From idea - to several mold castings - adjustments and powder coating (THE BIGGEST DIFFERENCE from my first razors which where simple retail razors that I modified to fit a handle that was turned on center to what I have today)
The finished project idea is cast from solid bronze. After some clean-up work from the casting it goes through a component fit test before I apply my own powder coating. I discovered that purchasing my own powder coating system was going to be much better then dealing with large local companies that really did not have the time or desire to work with such a small scale project.
Again another member of IAP helped me through that entire decision to powder coat my pwn pieces.
After choosing a handle material - I turn the shape that comes to mind while the blank is turning (on center)
Some very detailed fitting is required on the end where the razor head will be attached along with some drilling to hold the one piece razor head to the handle. My design does not require multiple components or attached rods. It is all one solid metal piece.
I welcome any questions or comments
I have three photos to show.
Two are a completed razor - One shows the full handle, the other shows a close up of the head where it attaches to the handle
The third picture shows the three different powder coatings I am able to produce at this time.  Purchasing the system was a chunk of change so I figured I would slowly add to the color options.
I have two different blacks. One is a high gloss; the other is a semi-gloss hammered finish and of course as you can tell from the photos gloss chrome Finish.
Enjoy the pictures.
Please let me know what you think????
Thanks


----------



## seamus7227 (Mar 31, 2012)

wooooowwwww!!! Kevin, the anticipation over the last year or so has been killin' me. Finally getting to see the finished razor heads is fantastic! I really like that you have the freedom to create a razor handle without the constraints of the "between bushings" components.


----------



## thewishman (Mar 31, 2012)

CONGRATULATIONS!!! That is a good-looking razor.

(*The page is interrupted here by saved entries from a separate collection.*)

/-! ## The AES3 receiver (R419 to R425, R435, R436) -/

/-- CLASS of a rate in 0.01 Hz (R435). -/
def rateClass (r : Nat) : Nat :=
  let near (nom : Nat) : Bool := decide (200 * ((100 * nom : Nat) - (r : Nat) : Int).natAbs ≤ r)
  ((indexed [32000, 44100, 48000, 88200, 96000, 176400, 192000]).find? (fun p => near p.2)).elim 0 (fun p => p.1 + 1)
/-- A gain or loss of lock of the receiver: LOCK, its interrupts, the rate reference and the converters (R420, R436, R198). The frames
that it held and the block in progress are lost; NONAUDIO ends under R423 alone. -/
def State.aesLock (s : State) (on : Bool) : State :=
  if s.is Reg.ANA_AES_STAT_LOCK = on then s
  else
    let s := (s.setB Reg.ANA_AES_STAT_LOCK on).int Reg.ANA_INT_STATUS_AES_LOCK
    let s := s.set Reg.ANA_AES_STAT_CLASS (if on then rateClass (s.get Reg.ANA_AES_RATE_RATE) else 0)
    let s := (s.set Reg.ANA_AES_RATE_REF_RATE (s.get Reg.ANA_AES_RATE_RATE)).int Reg.ANA_INT_STATUS_AES_RATE
    let s := s.srcLock 0x05 0 on
    let s : State := { s with aes := { s.aes with guard := s.is Reg.ANA_AES_CFG_GUARD, held := [], first := none, bad := 0, pa := false, cs := [0, 0] } }
    if on then s else s.event.raise 0x62 0
/-- Row AES_LOCK: two complete blocks of preambles have been found (R420). -/
def aesLockOn (s : State) : State := if s.is Reg.ANA_AES_CFG_EN && s.domAt 53 = 0 then s.aesLock true else s
/-- A write to ANA_AES_CFG; EN 0 stops the receiver. -/
def aesCfgWrite (v : Word) (s : State) : Act :=
  let s := s.setWord Reg.ANA_AES_CFG v
  (if s.is Reg.ANA_AES_CFG_EN then s else s.aesLock false, stOk)
/-- Entry into NONAUDIO; the frames the guard holds are replaced with 0 (R423 to R425). -/
def aesNonaudio (burst : Bool) (s : State) : State :=
  let s := if burst then s.setB Reg.ANA_AES_STAT_NA_BURST true else s.setB Reg.ANA_AES_STAT_NA_CS true
  if s.is Reg.ANA_AES_STAT_NONAUDIO then s
  else
    let s := ((s.setB Reg.ANA_AES_STAT_NONAUDIO true).int Reg.ANA_INT_STATUS_AES_NONAUDIO).event.raise 0x63 0
    { s with aes := { s.aes with held := s.aes.held.map (fun _ => (some 0, some 0)), last := [0, 0], miss := [0, 0], ramp := 0 } }
/-- One frame delivered to the endpoint (R421, R424): exactly 0 in NONAUDIO, and a ramp of 64 frames after it. -/
def aesDeliver (f : Option Int × Option Int) (s : State) : State :=
  let na := s.is Reg.ANA_AES_STAT_NONAUDIO
  let r := s.aes.ramp
  let w (x : Int) : Int := if na then 0 else if r < 64 then ratRne ((x : Rat) * ((r : Nat) : Rat) / 64) else x
  let put (s : State) (k : Nat) (x : Option Int) : State := match x with
    | some v => { s with aes := { s.aes with last := setNth s.aes.last k (w v), miss := setNth s.aes.miss k 0 } }
    | none => { s with aes := { s.aes with miss := modNth s.aes.miss k (fun j => min 40 (j + 1)) } }
  let s := put (put s 0 f.1) 1 f.2
  let s : State := if na then s else { s with aes := { s.aes with ramp := min 64 (r + 1) } }
  if f.1.isSome || f.2.isSome then s.srcSample 0x05 0 else s
/-- A complete frame: delivered at once, or behind the 192 frames of the guard (R425). -/
def aesFrame (f : Option Int × Option Int) (s : State) : State :=
  let s : State := { s with aes := { s.aes with quiet := s.aes.quiet + 1 } }
  if !s.aes.guard then aesDeliver f s
  else
    let h := s.aes.held ++ [f]
    match h with
    | x :: r => if 192 < h.length then aesDeliver x { s with aes := { s.aes with held := r } } else { s with aes := { s.aes with held := h } }
    | [] => s
/-- Row AES_SUBFRAME: a subframe of a locked receiver (R421, R423): its place in the block, its 24-bit sample, its
channel-status and validity bits, and whether it has a parity error or a biphase or preamble error. -/
def aesSubframe (b : Bool) (index sample : Nat) (cs validity parity code : Bool) (s : State) : State :=
  if !s.is Reg.ANA_AES_STAT_LOCK then s
  else
    let k := b2n b
    let s := s.event
    let vbad := s.is Reg.ANA_AES_CFG_VMUTE && validity
    let s := if parity || vbad then s.inc Reg.ANA_AES_ERR_PARITY else s
    let s := if code then s.inc Reg.ANA_AES_ERR_CODE else s
    let s : State := { s with aes := { s.aes with bad := if code then s.aes.bad + 1 else 0 } }
    if 8 ≤ s.aes.bad then s.aesLock false
    else
      let good := !(parity || code)
      let x : Option Int := if good && !vbad then some (sext 24 sample) else none
      let s := s.setB Reg.ANA_AES_STAT_VALIDITY (if b then s.is Reg.ANA_AES_STAT_VALIDITY || validity else validity)
      let s : State := { s with aes := { s.aes with cs := modNth s.aes.cs k (fun w => if cs then w ||| 2 ^ index else w) } }
      let up := sample / 256 % 65536
      let burst := good && s.aes.pa && up = 0x4E1F
      let s : State := { s with aes := { s.aes with pa := good && up = 0xF872, quiet := if burst then 0 else s.aes.quiet } }
      let na := s.is Reg.ANA_AES_CFG_NA_EN
      let s := if na && good && cs && index = 1 then aesNonaudio false { s with aes := { s.aes with clean := 0 } } else s
      let s := if na && burst then aesNonaudio true s else s
      if !b then { s with aes := { s.aes with first := x } }
      else aesFrame (s.aes.first, x) { s with aes := { s.aes with first := none } }
/-- The CRC of byte 23 of a professional channel-status block: x⁸ + x⁴ + x³ + x² + 1 over bytes 0 to 22, seeded with ones,
each byte taken least significant bit first, as AES3 defines it (log entry 19). -/
def csCrc (bytes : List Nat) : Nat :=
  bytes.foldl (fun c b => (List.range 8).foldl (fun (c : Nat) i =>
    let x := (bit b i) != (bit c 0)
    let c := c / 2
    if x then (BitVec.ofNat 8 c ^^^ 0xB8#8).toNat else c) c) 0xFF
/-- Row AES_BLOCK_END: the channel status of a complete block is copied, after the CRC check in the professional format
(R422, R423). -/
def aesBlockEnd (s : State) : State :=
  if !s.is Reg.ANA_AES_STAT_LOCK then s
  else
    let bits := s.aes.cs
    let s := s.forN 2 (fun s c =>
      let w := nth bits c 0
      let byte (k : Nat) : Nat := w / 2 ^ (8 * k) % 256
      let pro := bit w 0
      let bytes := (List.range 24).map byte
      let s := s.setB Reg.ANA_AES_STAT_PRO pro
      if pro && csCrc (bytes.take 23) ≠ byte 23 then s.inc Reg.ANA_AES_ERR_CS_CRC
      else s.forN 6 (fun s k => s.setWord Reg.ANA_AES_CSc_k (BitVec.ofNat 32 (w / 2 ^ (32 * k) % 2 ^ 32)) c k))
    let clean := bits.all (fun w => !bit w 1)
    { s with aes := { s.aes with cs := [0, 0], clean := if clean then s.aes.clean + 1 else 0 } }
/-- Row NONAUDIO_END: bit 1 has read 0 for 2 complete blocks and no preamble pair has appeared for 8,192 frames (R423). -/
def nonaudioEnd (s : State) : State :=
  if s.is Reg.ANA_AES_STAT_NONAUDIO && decide (2 ≤ s.aes.clean) && decide (8192 ≤ s.aes.quiet) then
    let s := ((s.setB Reg.ANA_AES_STAT_NONAUDIO false).setB Reg.ANA_AES_STAT_NA_CS false).setB Reg.ANA_AES_STAT_NA_BURST false
    { s with aes := { s.aes with ramp := 0 } }
  else s
/-- The value that the gather places for AES3 channel c: the sample most recently received, or grout (R197, R421). -/
def State.aesValue (s : State) (c : Nat) : F32 :=
  if s.is Reg.ANA_AES_STAT_NONAUDIO then 0#32 else sampleToF32 (groutInt (nth s.aes.last c 0) (nth s.aes.miss c 0))
/-- Row RATE_MEASURE for the AES3 input: a measurement in 0.01 Hz (R435, R436). -/
def aesRate (r : Nat) (s : State) : State :=
  let ref := s.get Reg.ANA_AES_RATE_REF_RATE
  let cls := if s.is Reg.ANA_AES_STAT_LOCK then rateClass r else 0
  let far := decide (ref < 200 * ((r : Int) - (ref : Int)).natAbs)
  let chg := far || cls ≠ s.get Reg.ANA_AES_STAT_CLASS
  let s := (s.set Reg.ANA_AES_RATE_RATE r).set Reg.ANA_AES_STAT_CLASS cls
  let s := s.srcRate 0x05 0 (r * 2 ^ 24 / (100 * rateHz s.rate)) far
  if chg then (s.set Reg.ANA_AES_RATE_REF_RATE r).int Reg.ANA_INT_STATUS_AES_RATE else s
/-- ANA_CTRL.CNT_CLR. -/
def actAnaCntClr (s : State) : State := (s.forN 4 (fun s n => s.set Reg.ANA_ADCn_STAT_OVL 0 n)).setWord Reg.ANA_AES_ERR 0#32

/-- Row ADC_GAIN_APPLY. -/
def execAdcGainApply (n : Fin 4) (s : State) : Host.Outcome State Fault Refusal := .next (adcGainApply n.val s)
/-- Row ADC_SETTLED. -/
def execAdcSettled (n : Fin 4) (s : State) : Host.Outcome State Fault Refusal := .next (adcSettled n.val s)
/-- Row ADC_RAMP_END. -/
def execAdcRampEnd (n : Fin 4) (s : State) : Host.Outcome State Fault Refusal := .next (adcRampEnd n.val s)
/-- Row OUT_RAMP_END. -/
def execOutRampEnd (n : Fin 4) (s : State) : Host.Outcome State Fault Refusal := .next (outRampEnd n.val s)
/-- Row OUT_POWER_UP_END. -/
def execOutPowerUpEnd (n : Fin 4) (s : State) : Host.Outcome State Fault Refusal := .next (outPowerUpEnd n.val s)
/-- Row OUT_POWER_DOWN_END. -/
def execOutPowerDownEnd (n : Fin 4) (s : State) : Host.Outcome State Fault Refusal := .next (outPowerDownEnd n.val s)
/-- Row CP_FAIL. -/
def execCpFail (s : State) : Host.Outcome State Fault Refusal := .next (cpFail s)
/-- Row CP_RECOVER. -/
def execCpRecover (s : State) : Host.Outcome State Fault Refusal := .next (cpRecover s)
/-- Row OUT_SHORT. -/
def execOutShort (n : Fin 4) (s : State) : Host.Outcome State Fault Refusal := .next (outShort n.val s)
/-- Row OUT_SHORT_END (R414). -/
def execOutShortEnd (n : Fin 4) (s : State) : Host.Outcome State Fault Refusal := .next (s.setB Reg.ANA_OUTn_STAT_SHORT false n.val)
/-- Row JACK_ACCEPT. -/
def execJackAccept (input : Fin 7) (high : Bool) (s : State) : Host.Outcome State Fault Refusal := .next (jackAccept input.val high s)
/-- Row AES_LOCK. -/
def execAesLock (s : State) : Host.Outcome State Fault Refusal := .next (aesLockOn s)
/-- Row AES_LOCK_LOSS (R420). -/
def execAesLockLoss (s : State) : Host.Outcome State Fault Refusal := .next (s.aesLock false)
/-- Row AES_SUBFRAME. -/
def execAesSubframe (b : Bool) (index : Fin 192) (sample : BitVec 24) (cs validity parity code : Bool) (s : State) :
    Host.Outcome State Fault Refusal := .next (aesSubframe b index.val sample.toNat cs validity parity code s)
/-- Row AES_BLOCK_END. -/
def execAesBlockEnd (s : State) : Host.Outcome State Fault Refusal := .next (aesBlockEnd s)
/-- Row NONAUDIO_END. -/
def execNonaudioEnd (s : State) : Host.Outcome State Fault Refusal := .next (nonaudioEnd s)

Glad you stuck with it! When will these be ready?


----------



## seamus7227 (Mar 31, 2012)

Kevin, do you just use an epoxy to glue the head into the handle?


----------



## ctubbs (Mar 31, 2012)

Great job.  Thanks for sharing and sticking with it.  Will they be posted for sale in the near future?
Charles


----------



## 65GTMustang (Apr 1, 2012)

Thanks for the comments!
To answer a couple of questions;
As far as attaching the razor head to the finished handle I use a high impact epoxy most of the time. I have also used regular epoxy and even CA glue.
 
As for selling the razor heads, it is my intention to offer them to those interested. I would rate these in regards to ability to be advanced only because you have to be precise in recessing the head into the end of the turned handle.  I prefer making this cut by hand rather than matching it to a drill bit because of the shallow cut that is needed.  The drilling is not a big deal it only requires about a 1-1/4 inches in depth using a drill bit slightly larger than the post on the razor head.  The slightly larger width allows for gluing of course.  I can to talk to anyone interested on the phone if you have any specific questions or simply to get a clear understanding of how I go about making the handles.   
I want to stay within the guidelines of the forum in regards to selling.  I have not official posted them in the classified area so if you are interested just send a PM to discuss the possibilities.
I would appreciate any additional feedback - I see the posting has had several views, if you have anything to share please do.
Thanks
Kevin


----------